Figure 12 (left) shows the execution times for the single GPU, the multi-GPU system and the two heterogeneous cluster scenarios. Although the GPUs are the most powerful devices, and their combined use significantly decreases the execution times, the addition of many less-powerful computational units enhances even more the total performance gain. Moreover, the use of this model has a communication overhead across nodes lower than 1 %. In the Small-HC scenario, this overhead has never surpassed 0.589 % of the total execution time. Figure 13 shows the experimental distribution of tasks per cluster node using the MS scheduling policy, compared with the theoretical values that EQ1 and EQ2 static policies would obtain.

Fig. 12
figure 12

Execution times of the tested scenarios for different graph-sizes (left). Performance improvements obtained by the 4th and Tuning layers with respect to CUDA recommended configuration values (right)

Fig. 13
figure 13

Number of executed tasks per node of the Big HC with the three scheduling policies

7.3.2 The 4th and Tuning Layers Performance Gain

Figure 12 (right) shows the comparison of the concurrent kernel execution, with MK = 4, combined with the values proposed in [10], with respect to one of the CUDA recommended values for each kind of APSP kernel on the GPU GeForce GTX 480, with only one kernel per time. The use of the concurrent kernel layer and the optimization tuning reduces the execution time for our test case up to 12 %.
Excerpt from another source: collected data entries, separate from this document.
/-- R66, R113: the same of a step, which a reset may end as well. -/
theorem step_closed {s t : State} (hx : step s = .next t) (hs : s.err ≠ .none ∨ s.ph = .sent) :
    t = { State.reset with params := s.params, tx := t.tx, inputs := t.inputs } ∨ SamePacket s t := by
  obtain ⟨-, hr⟩ | ⟨p, rest, -, ⟨-, hr⟩ | ⟨-, -, hr⟩ | ⟨-, -, ⟨-, -, hr⟩ | ⟨i, -, hr⟩⟩⟩ := Laws.step_cases s <;>
    rw [hr] at hx
  · cases hx
    exact .inr ⟨rfl, rfl, rfl, rfl⟩
  · cases hx
    exact .inl rfl
  · cases hx
    exact .inr ⟨rfl, rfl, rfl, rfl⟩
  · cases hx
    obtain ⟨hph, hfv, heth, hbuf⟩ := samePacket_rejectReserved p.cmd (takeSample p rest s)
    exact .inr ⟨hph, hfv, heth, hbuf⟩
  · obtain rfl | ⟨hph, hfv, heth, hbuf⟩ := exec_closed hx hs
    · exact .inl rfl
    · exact .inr ⟨hph, hfv, heth, hbuf⟩

/-- R34 items 6 and 7, what they say of one step. -/
theorem step_keeps_packet {s t : State} (hx : step s = .next t) :
    t = { State.reset with params := s.params, tx := t.tx, inputs := t.inputs } ∨
      ((s.err ≠ .none → t.ph = s.ph ∧ t.frameValid = s.frameValid) ∧
        (s.ph = .sent → ∀ (sp : Space) (a : Nat), t.readByte sp a = s.readByte sp a)) := by
  by_cases hs : s.err ≠ .none ∨ s.ph = .sent
  · refine (step_closed hx hs).imp_right fun hk => ⟨fun _ => ⟨hk.ph, hk.frameValid⟩, fun _ sp a => ?_⟩
    cases sp with
    | eth => rw [Laws.readByte_eth, Laws.readByte_eth, hk.eth]
    | buf => rw [Laws.readByte_buf, Laws.readByte_buf, hk.buf]
  · exact .inr ⟨fun he => absurd (.inl he) hs, fun hp => absurd (.inr hp) hs⟩

/-- Settles O50: items 1 to 6 are parts of the invariant, which every run keeps; the last two speak of a step. -/
theorem reachableStatesMeetR34 : Obligations.ReachableStatesMeetR34 := by
  unfold Obligations.ReachableStatesMeetR34
  intro s hs
  have hI := inv_reachable hs
  obtain ⟨hzero, hpatched⟩ := hI.totalLength
  obtain ⟨hwidth, htx, hillegal⟩ := hI.errorPhases
  exact ⟨hI.length, hI.checksumZero, hzero, hpatched, hI.verified, hI.frameSent, hwidth, htx, hillegal,
    fun _ hx => step_keeps_packet hx⟩

end Sys2Proof.Proofs
end

section
/-! PROOF. The memory: a store of any width and its read (`20_memory.md` R41, R42), and the words of a buffer with their sum
(R43, `42_checksum_patch.md` R90). -/

namespace Sys2Proof.Proofs

open Sys2Proof.Machine

/-! ### `BE_n` and its value -/

/-- The last byte of a sequence is the least significant one (R9). -/
theorem beValue_concat (bs : List Byte) (b : Byte) : beValue (bs ++ [b]) = beValue bs * 256 + b.toNat := by
  rw [beValue, List.foldl_append]
  exact Laws.shiftLeft_or _ _ 8 b.isLt

/-- `BE_(n+1)(v)` ends in the low byte of `v`; the bytes before it are those of the rest of `v` (R10). -/
theorem beBytes_succ (n v : Nat) : beBytes (n + 1) v = beBytes n (v / 256) ++ [BitVec.ofNat 8 v] := by
  have hshift : ∀ k < n, v >>> (8 * (n + 1 - 1 - k)) = (v / 256) >>> (8 * (n - 1 - k)) := fun k hk => by
    rw [show 8 * (n + 1 - 1 - k) = 8 + 8 * (n - 1 - k) by omega, Nat.shiftRight_add, Nat.shiftRight_eq_div_pow v 8]
  rw [beBytes, List.range_succ, List.map_append]
  congr 1
  · exact List.map_congr_left fun k hk => congrArg _ (hshift k (List.mem_range.1 hk))
  · simp

/-- `n` bytes give back every value that fits them. -/
theorem beValue_beBytes (n v : Nat) (hv : v < 2 ^ (8 * n)) : beValue (beBytes n v) = v := by
  induction n generalizing v with
  | zero =>
    obtain rfl : v = 0 := by simpa using hv
    rfl
  | succ n ih =>
    have hrest : v / 256 < 2 ^ (8 * n) := Nat.div_lt_of_lt_mul (by rwa [Nat.mul_succ, Nat.pow_add, Nat.mul_comm] at hv)
    rw [beBytes_succ, beValue_concat, ih _ hrest, BitVec.toNat_ofNat]
    exact Nat.div_add_mod' v 256

/-! ### `MemWrite` -/

theorem space_setSpace_same (s : State) (sp : Space) (m : Memory) : (s.setSpace sp m).space sp = m := by
  cases sp <;> rfl

/-- `MemRead` after `MemWrite` at the same offsets (R41, R42). -/
theorem readValue_writeBytes_beBytes (m : Memory) (a n v : Nat) (hv : v < 2 ^ (8 * n)) :
    Memory.readValue (Memory.writeBytes m a (beBytes n v)) a n = some v := by
  have hread := Laws.readBytes_writeBytes_same (beBytes n v) m a
  rw [Laws.length_beBytes] at hread
  rw [Memory.readValue, hread, Option.map_some, beValue_beBytes n v hv]

/-- Settles O46: a store that fits replaces the space's bytes by `BE_n(v)` at its offsets; what is read inside, outside and
back are the laws of stored byte sequences. -/
theorem memWriteIsBigEndian : Obligations.MemWriteIsBigEndian := by
  unfold Obligations.MemWriteIsBigEndian
  intro s sp a n v hfit hv
  refine ⟨_, Laws.memWrite_inside sp a n v s hfit, fun k hk => ?_, fun x hx => ?_, ?_⟩
  · rw [State.readByte, space_setSpace_same, Laws.read_writeBytes_inside _ _ _ _ (by simpa using hk),
      Laws.getElem_beBytes, Nat.shiftRight_eq_div_pow, Nat.sub_right_comm]
  · rw [State.readByte, space_setSpace_same, Laws.read_writeBytes_outside _ _ _ _ (by simpa using hx), State.readByte]
  · rw [space_setSpace_same, readValue_writeBytes_beBytes _ _ _ _ hv]

/-! ### `WordSum` -/

/-- The first `k` words have a sum where each has a value (R90). -/
theorem sumWords_eq_sum (m : Memory) (n k : Nat) (w : Nat → Nat) (h : ∀ i < k, word m n i = some (w i)) :
    sumWords m n k = some ((List.range k).map w).sum := by
  induction k with
  | zero => rfl
  | succ k ih =>
    rw [sumWords, ih fun i hi => h i (Nat.lt_succ_of_lt hi), h k (Nat.lt_succ_self k)]
    simp [List.range_succ]

section
variable {m : Memory} {n : Nat} {b : Nat → Byte} (hb : ∀ a < n, Memory.read m a = some (b a))
include hb

/-- R43: a word of two valid bytes. -/
theorem word_of_two_bytes {i : Nat} (hi : 2 * i + 1 < n) :
    word m n i = some (((b (2 * i)).toNat <<< 8) ||| (b (2 * i + 1)).toNat) := by
  rw [Laws.shiftLeft_or _ _ _ (b (2 * i + 1)).isLt]
  exact Laws.word_inside m n i _ _ hi (hb _ (Nat.lt_of_succ_lt hi)) (hb _ hi)

/-- R43: the last word of an odd length, its low byte zero. -/
theorem word_of_last_byte {i : Nat} (hi : 2 * i + 1 = n) : word m n i = some ((b (2 * i)).toNat <<< 8) := by
  rw [Laws.word_last m n i _ hi.not_lt (hb _ (hi ▸ Nat.lt_succ_self _)), Nat.shiftLeft_eq]

/-- R43: below `NW` a word has one of the two forms. -/
theorem word_of_bytes {i : Nat} (hi : i < wordCount n) :
    word m n i = some
      (if 2 * i + 1 < n then ((b (2 * i)).toNat <<< 8) ||| (b (2 * i + 1)).toNat else (b (2 * i)).toNat <<< 8) := by
  split_ifs with htwo
  · exact word_of_two_bytes hb htwo
  · have hlast : 2 * i + 1 = n := by unfold wordCount at hi; omega
    exact word_of_last_byte hb hlast

end

/-- Settles O21: each word by its form, the sum word by word, and R8's bound on it. -/
theorem wordSumOfBytes : Obligations.WordSumOfBytes := by
  unfold Obligations.WordSumOfBytes
  intro m n b hb
  have hsum := sumWords_eq_sum m n (wordCount n) _ fun _ hi => word_of_bytes hb hi
  exact ⟨fun _ hi => word_of_two_bytes hb hi, fun _ hi => word_of_last_byte hb hi, _, hsum, rfl,
    fun hn => wordSum_le m n _ hn hsum⟩

end Sys2Proof.Proofs
end

section
/-! PROOF. The decoder by classes of words and by command byte (`30_encoding.md` R57, R58), and what a presented word does
(R66). -/

namespace Sys2Proof.Proofs

open Sys2Proof.Machine

/-! ### The command byte -/

theorem cmdOp_commandWord (b : Byte) (v : BitVec 64) : cmdOp (commandWord b v) = b.extractLsb' 4 4 := by
  rw [Laws.cmdOp_eq, Laws.cmdByte_commandWord]

theorem cmdSel_commandWord (b : Byte) (v : BitVec 64) : cmdSel (commandWord b v) = b.extractLsb' 0 4 := by
  rw [Laws.cmdSel_eq, Laws.cmdByte_commandWord]

/-- `OP` and `SEL` are the two nibbles of the command byte (R53). -/
theorem toNat_cmdByte (c : CmdWord) : (cmdByte c).toNat = 16 * (cmdOp c).toNat + (cmdSel c).toNat := by
  have hlt := (cmdByte c).isLt
  rw [Laws.cmdOp_eq, Laws.cmdSel_eq, BitVec.extractLsb'_toNat, BitVec.extractLsb'_toNat, Nat.shiftRight_eq_div_pow]
  omega

/-- The word of a command's byte and operand is that command; a command of format N takes any operand (R57, R61). -/
theorem decode_commandWord (i : Instr) (v : BitVec 64) (hv : i.format ≠ .N → i.operand = v.toNat) :
    decode (commandWord i.commandByte v) = .ok i := by
  rw [decode, cmdOp_commandWord, cmdSel_commandWord, Laws.cmdOperand_commandWord]
  cases i with
  | bld | pln | cks | pck | emt | clr => rfl
  | ldfDmac a | ldfSmac a | ldfEtype a | ldfVer a | ldfId a | ldfFlags a | ldfFrag a | ldfTtl a | ldfProto a | ldfSrc a
  | ldfDst a | apb a =>
    obtain rfl : a = v.toNat := hv nofun
    simp only [Instr.commandByte]
    rfl

/-! ### The classes of words -/

/-- R57: a load of one of the eleven registers, or one of the seven other opcodes with the selector 0. -/
def Assigned (c : CmdWord) : Prop :=
  (cmdOp c = 0x1#4 ∧ (cmdSel c).toNat ≤ 10) ∨
    (2 ≤ (cmdOp c).toNat ∧ (cmdOp c).toNat ≤ 8 ∧ cmdSel c = 0x0#4)

/-- The words of each class of R58. -/
def ReservedAs (c : CmdWord) : Reserved → Prop
  | .opZero => cmdOp c = 0x0#4
  | .opUnassigned => 9 ≤ (cmdOp c).toNat
  | .loadSelector => cmdOp c = 0x1#4 ∧ 11 ≤ (cmdSel c).toNat
  | .selectorNotZero => 2 ≤ (cmdOp c).toNat ∧ (cmdOp c).toNat ≤ 8 ∧ cmdSel c ≠ 0x0#4

theorem reservedAs_unique {c : CmdWord} {e e' : Reserved} (h : ReservedAs c e) (h' : ReservedAs c e') : e = e' := by
  cases e <;> cases e' <;> simp only [ReservedAs, reduceCtorEq] at h h' ⊢ <;> bv_omega

theorem not_assigned_of_reservedAs {c : CmdWord} {e : Reserved} (h : ReservedAs c e) : ¬ Assigned c := by
  unfold Assigned
  cases e <;> simp only [ReservedAs] at h <;> bv_omega

/-! ### What the decoder can answer -/

/-- R54, R58: the selector of a load names a field register, or is reserved. -/
theorem decodeLoad_cases (sel : BitVec 4) (v : Nat) :
    (11 ≤ sel.toNat ∧ decodeLoad sel v = .error .loadSelector) ∨
      (sel.toNat ≤ 10 ∧ ∃ i, decodeLoad sel v = .ok i ∧ i.commandByte.toNat = 0x10 + sel.toNat) := by
  unfold decodeLoad
  split
  case h_12 => exact .inl ⟨by simp only [imp_false] at *; omega, rfl⟩
  all_goals
    rename_i hsel
    exact .inr ⟨by omega, _, rfl, by rw [hsel]; rfl⟩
8 Conclusions and Future Work

In this paper we propose TuCCompi, a multilayer abstract model that helps the programmer to easily obtain flexible and portable programs that automatically detect at run-time the available computational resources and exploits hybrid clusters with heterogeneous devices. This model offers to the programmer a transparent and easy mechanism to select the optimal values of GPU configuration parameters just characterizing the nature of the kernels. Any parallel application that can be devised as a collection of non-dependent tasks working on shared data-structures can be exploited with the TuCCompi model.

Compared with previous works, TuCCompi adds a novel parallel layer to the traditional parallel dimensions, with the automatic execution of concurrent kernels in a single GPU. Additionally, it squeezes even more the computational power of the GPUs by applying optimal values for runtime configuration parameters, such as the threadblock size. For our test case, the use of these both new layers leads to performance improvements of up to the 12 %. Thus, these new layers turn out very significant for heterogeneous clusters with GPUs.

The model is designed to provide a mechanism of plug-ins, in order to easily change: (1) The algorithms to be deployed; (2) the scheduling policies of the tasks; and (3) the parameter values for optimal configurations of different GPU architectures, without making any change in the model. The use of this model exploits even the less powerful devices of a heterogeneous cluster, and it correctly scales if more computational units are added to the environment, with a communication overhead less than one percent of the total execution time.

Our future work includes the implementation and testing of new scheduling plug-ins for new kinds of applications, also including problems with data-dependencies, and for specific data partition and data distribution schemes, needed in problems with larger input data sets. Regarding the concurrent kernel layer, we plan to incorporate an optional autotuning behavior that allows the framework to find the optimal number of kernels to be deployed during the execution.